§ What the exercise asks
From the records below, set down exactly the lines starting with the line that contains "(raise e_ s) := by" and going on through the line that contains "(sat) (block) (offset)". Nothing else is wanted.

§ Data under study
-- ==== Sys2Proof/Laws/Cxl.lean ====
section
/-! SUPPORT. Serving the rings and a tier fault leave the CXL ports alone (R358, R367).
`f_sameCxl`: if `s` has them as `s0`, so has what `f` makes of `s`. -/

namespace Sys2Proof.Safety

open Sys2Proof.Machine

/-- Two states have the same CXL ports (R358). -/
def SameCxl (s0 s : State) : Prop := (s.hif.x0, s.hif.x1) = (s0.hif.x0, s0.hif.x1)

theorem SameCxl.refl (s : State) : SameCxl s s := rfl

theorem SameCxl.foldl {α : Type} {f : State → α → State} {s0 s : State} {l : List α}
    (hf : ∀ s a, SameCxl s0 s → SameCxl s0 (f s a)) (h : SameCxl s0 s) : SameCxl s0 (l.foldl f s) := by
  induction l generalizing s with
  | nil => exact h
  | cons a t ih => exact ih (hf s a h)

theorem SameCxl.foldl_fst {α β : Type} {f : State × β → α → State × β} {s0 : State} {p : State × β} {l : List α}
    (hf : ∀ p a, SameCxl s0 p.1 → SameCxl s0 (f p a).1) (h : SameCxl s0 p.1) : SameCxl s0 (l.foldl f p).1 := by
  induction l generalizing p with
  | nil => exact h
  | cons a t ih => exact ih (hf p a h)

theorem SameCxl.foldl_snd {α β : Type} {f : β × State → α → β × State} {s0 : State} {p : β × State} {l : List α}
    (hf : ∀ p a, SameCxl s0 p.2 → SameCxl s0 (f p a).2) (h : SameCxl s0 p.2) : SameCxl s0 (l.foldl f p).2 := by
  induction l generalizing p with
  | nil => exact h
  | cons a t ih => exact ih (hf p a h)

theorem SameCxl.of_snd {α : Type} {s0 s : State} {p : α × State} {a : α} (e : p = (a, s)) (h : SameCxl s0 p.2) : SameCxl s0 s := by
  subst e; exact h

theorem SameCxl.of_snd2 {α β : Type} {s0 s : State} {p : α × β × State} {a : α} {b : β} (e : p = (a, b, s))
    (h : SameCxl s0 p.2.2) : SameCxl s0 s := by
  subst e; exact h

theorem SameCxl.of_fst {α : Type} {s0 s : State} {p : State × α} {a : α} (e : p = (s, a)) (h : SameCxl s0 p.1) : SameCxl s0 s := by
  subst e; exact h

theorem SameCxl.put {s0 s : State} {tmu sqs slc pgm tir cmp car mdl fab wei hif sec hlt stw sup status counters mem free pending}
    (h : SameCxl s0 s) (hi : (hif.x0, hif.x1) = (s.hif.x0, s.hif.x1)) :
    SameCxl s0 ⟨tmu, sqs, slc, pgm, tir, cmp, car, mdl, fab, wei, hif, sec, hlt, stw, sup, status, counters, mem, free,
      pending⟩ := hi.trans h

end Sys2Proof.Safety

namespace Sys2Proof.Machine

open Sys2Proof.Safety

theorem setStatus_sameCxl {s0 s : State} (a) (w) (h : SameCxl s0 s) : SameCxl s0 (setStatus a w s) := by
  unfold setStatus
  try dsimp only
  exact SameCxl.put (by assumption) rfl

theorem msix_sameCxl {s0 s : State} (v) (h : SameCxl s0 s) : SameCxl s0 (msix v s) := by
  unfold msix
  try dsimp only
  exact SameCxl.put (by assumption) rfl

theorem raiseAt_sameCxl {s0 s : State} (a) (bit) (h : SameCxl s0 s) : SameCxl s0 (raiseAt a bit s) := by
  unfold raiseAt
  try dsimp only
  split
  · exact setStatus_sameCxl _ _ (by assumption)
  · exact msix_sameCxl _ (setStatus_sameCxl _ _ (by assumption))

theorem raise_sameCxl {s0 s : State} (e_) (h : SameCxl s0 s) : SameCxl s0 (raise e_ s) := by
  unfold raise
  try dsimp only
  exact raiseAt_sameCxl _ _ (by assumption)

theorem counterEvent_sameCxl {s0 s : State} (sat) (block) (offset)
    (h : SameCxl s0 s) : SameCxl s0 (counterEvent sat block offset s) := by
  unfold counterEvent
  try dsimp only
  split
  · exact SameCxl.put (by assumption) rfl
  · exact raise_sameCxl _ (SameCxl.put (by assumption) rfl)

theorem bump_sameCxl {s0 s : State} (a n) (h : SameCxl s0 s) : SameCxl s0 (bump a n s) := by
  unfold bump
  dsimp only
  split
  · exact h
  · split
    · exact h
    · exact counterEvent_sameCxl _ _ _ h

theorem setRing_sameCxl {s0 s : State} (r) (g) (h : SameCxl s0 s) : SameCxl s0 (setRing r g s) := by
  unfold setRing
  try dsimp only
  exact SameCxl.put (by assumption) rfl

theorem writeMem_sameCxl {s0 s : State} (a bs) (h : SameCxl s0 s) : SameCxl s0 (writeMem a bs s) := h

theorem postEntry_sameCxl {s0 s : State} (r) (mk) (h : SameCxl s0 s) : SameCxl s0 (postEntry r mk s) := by
  unfold postEntry
  try dsimp only
  exact msix_sameCxl _ (setRing_sameCxl _ _ (writeMem_sameCxl _ _ (by assumption)))

theorem complete_sameCxl {s0 s : State} (t) (status) (cause) (reason) (r0) (r1)
    (h : SameCxl s0 s) : SameCxl s0 (complete t status cause reason r0 r1 s) := by
  unfold complete
  try dsimp only
  split
  · assumption
  · split
    · exact setRing_sameCxl _ _ (by assumption)
    · exact postEntry_sameCxl _ _ (setRing_sameCxl _ _ (by assumption))

theorem done_sameCxl {s0 s : State} (t) (h : SameCxl s0 s) : SameCxl s0 (done t s) := by
  unfold done
  try dsimp only
  exact complete_sameCxl _ _ _ _ _ _ (by assumption)

theorem doneWith_sameCxl {s0 s : State} (t) (r0) (r1) (h : SameCxl s0 s) : SameCxl s0 (doneWith t r0 r1 s) := by
  unfold doneWith
  try dsimp only
  exact complete_sameCxl _ _ _ _ _ _ (by assumption)

theorem rotate_sameCxl {s0 s : State} (die) (h : SameCxl s0 s) : SameCxl s0 (rotate die s).2.2 := by
  unfold rotate
  try dsimp only
  exact SameCxl.put (by assumption) rfl

theorem setQueue_sameCxl {s0 s : State} (q) (w) (h : SameCxl s0 s) : SameCxl s0 (setQueue q w s) := by
  unfold setQueue
  try dsimp only
  exact SameCxl.put (by assumption) rfl

theorem setActive_sameCxl {s0 s : State} (p) (l) (h : SameCxl s0 s) : SameCxl s0 (setActive p l s) := by
  unfold setActive
  try dsimp only
  exact SameCxl.put (by assumption) rfl

theorem joinActive_sameCxl {s0 s : State} (q) (p) (h : SameCxl s0 s) : SameCxl s0 (joinActive q p s) := by
  unfold joinActive
  try dsimp only
  split
  · assumption
  · exact setActive_sameCxl _ _ (setQueue_sameCxl _ _ (by assumption))

theorem joinAll_sameCxl {s0 s : State} (q) (h : SameCxl s0 s) : SameCxl s0 (joinAll q s) := by
  unfold joinAll
  try dsimp only
  refine SameCxl.foldl (fun _ _ _ => ?_) ?_
  · exact joinActive_sameCxl _ _ (by assumption)
  · assumption

theorem leaveAll_sameCxl {s0 s : State} (q) (h : SameCxl s0 s) : SameCxl s0 (leaveAll q s) := by
  unfold leaveAll
  try dsimp only
  refine SameCxl.foldl (fun _ _ _ => ?_) ?_
  · exact setActive_sameCxl _ _ (by assumption)
  · assumption

theorem testQueue_sameCxl {s0 s : State} (q) (h : SameCxl s0 s) : SameCxl s0 (testQueue q s) := by
  unfold testQueue
  try dsimp only
  split
  · exact joinAll_sameCxl _ (setQueue_sameCxl _ _ (by assumption))
  · exact leaveAll_sameCxl _ (setQueue_sameCxl _ _ (by assumption))

theorem enqueue_sameCxl {s0 s : State} (q) (p) (f) (h : SameCxl s0 s) : SameCxl s0 (enqueue q p f s) := by
  unfold enqueue
  try dsimp only
  split
  · exact setQueue_sameCxl _ _ (by assumption)
  · split
    · exact testQueue_sameCxl _ (setQueue_sameCxl _ _ (by assumption))
    · split
      · split
        · exact joinActive_sameCxl _ _ (setQueue_sameCxl _ _ (by assumption))
        · exact setQueue_sameCxl _ _ (by assumption)
      · split
        · exact joinActive_sameCxl _ _ (setQueue_sameCxl _ _ (by assumption))
        · exact setQueue_sameCxl _ _ (by assumption)

theorem queuePacket_sameCxl {s0 s : State} (m) (i) (flags) (h : SameCxl s0 s) : SameCxl s0 (queuePacket m i flags s) := by
  unfold queuePacket
  try dsimp only
  exact enqueue_sameCxl _ _ _ (rotate_sameCxl _ (by assumption))

theorem startMsg_sameCxl {s0 s : State} (m) (h : SameCxl s0 s) : SameCxl s0 (startMsg m s) := by
  unfold startMsg
  try dsimp only
  refine SameCxl.foldl (fun _ _ _ => ?_) ?_
  · exact queuePacket_sameCxl _ _ _ (by assumption)
  · exact SameCxl.put (by assumption) rfl

theorem submitMsg_sameCxl {s0 s : State} (m) (h : SameCxl s0 s) : SameCxl s0 (submitMsg m s) := by
  unfold submitMsg
  try dsimp only
  split
  · exact startMsg_sameCxl _ (by assumption)
  · exact SameCxl.put (by assumption) rfl

theorem malformed_sameCxl {s0 s : State} (t) (h : SameCxl s0 s) : SameCxl s0 (malformed t s) := by
  unfold malformed
  try dsimp only
  exact complete_sameCxl _ _ _ _ _ _ (by assumption)

theorem queueDisabled_sameCxl {s0 s : State} (t) (h : SameCxl s0 s) : SameCxl s0 (queueDisabled t s) := by
  unfold queueDisabled
  try dsimp only
  exact complete_sameCxl _ _ _ _ _ _ (by assumption)

theorem reasonWith_sameCxl {s0 s : State} (t) (reason) (h : SameCxl s0 s) : SameCxl s0 (reasonWith t reason s) := by
  unfold reasonWith
  try dsimp only
  exact complete_sameCxl _ _ _ _ _ _ (by assumption)

theorem refusedWith_sameCxl {s0 s : State} (t) (cause) (h : SameCxl s0 s) : SameCxl s0 (refusedWith t cause s) := by
  unfold refusedWith
  try dsimp only
  exact complete_sameCxl _ _ _ _ _ _ (by assumption)

theorem takeSeq_sameCxl {s0 s : State} (dest) (h : SameCxl s0 s) : SameCxl s0 (takeSeq dest s).2 := by
  unfold takeSeq
  try dsimp only
  exact SameCxl.put (by assumption) rfl

theorem ringWrite_sameCxl {s0 s : State} (base) (cap) (u) (bs) (h : SameCxl s0 s) : SameCxl s0 (ringWrite base cap u bs s) := by
  unfold ringWrite
  try dsimp only
  exact writeMem_sameCxl _ _ (writeMem_sameCxl _ _ (by assumption))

§ Exercise answer
theorem raise_sameCxl {s0 s : State} (e_) (h : SameCxl s0 s) : SameCxl s0 (raise e_ s) := by
  unfold raise
  try dsimp only
  exact raiseAt_sameCxl _ _ (by assumption)

theorem counterEvent_sameCxl {s0 s : State} (sat) (block) (offset)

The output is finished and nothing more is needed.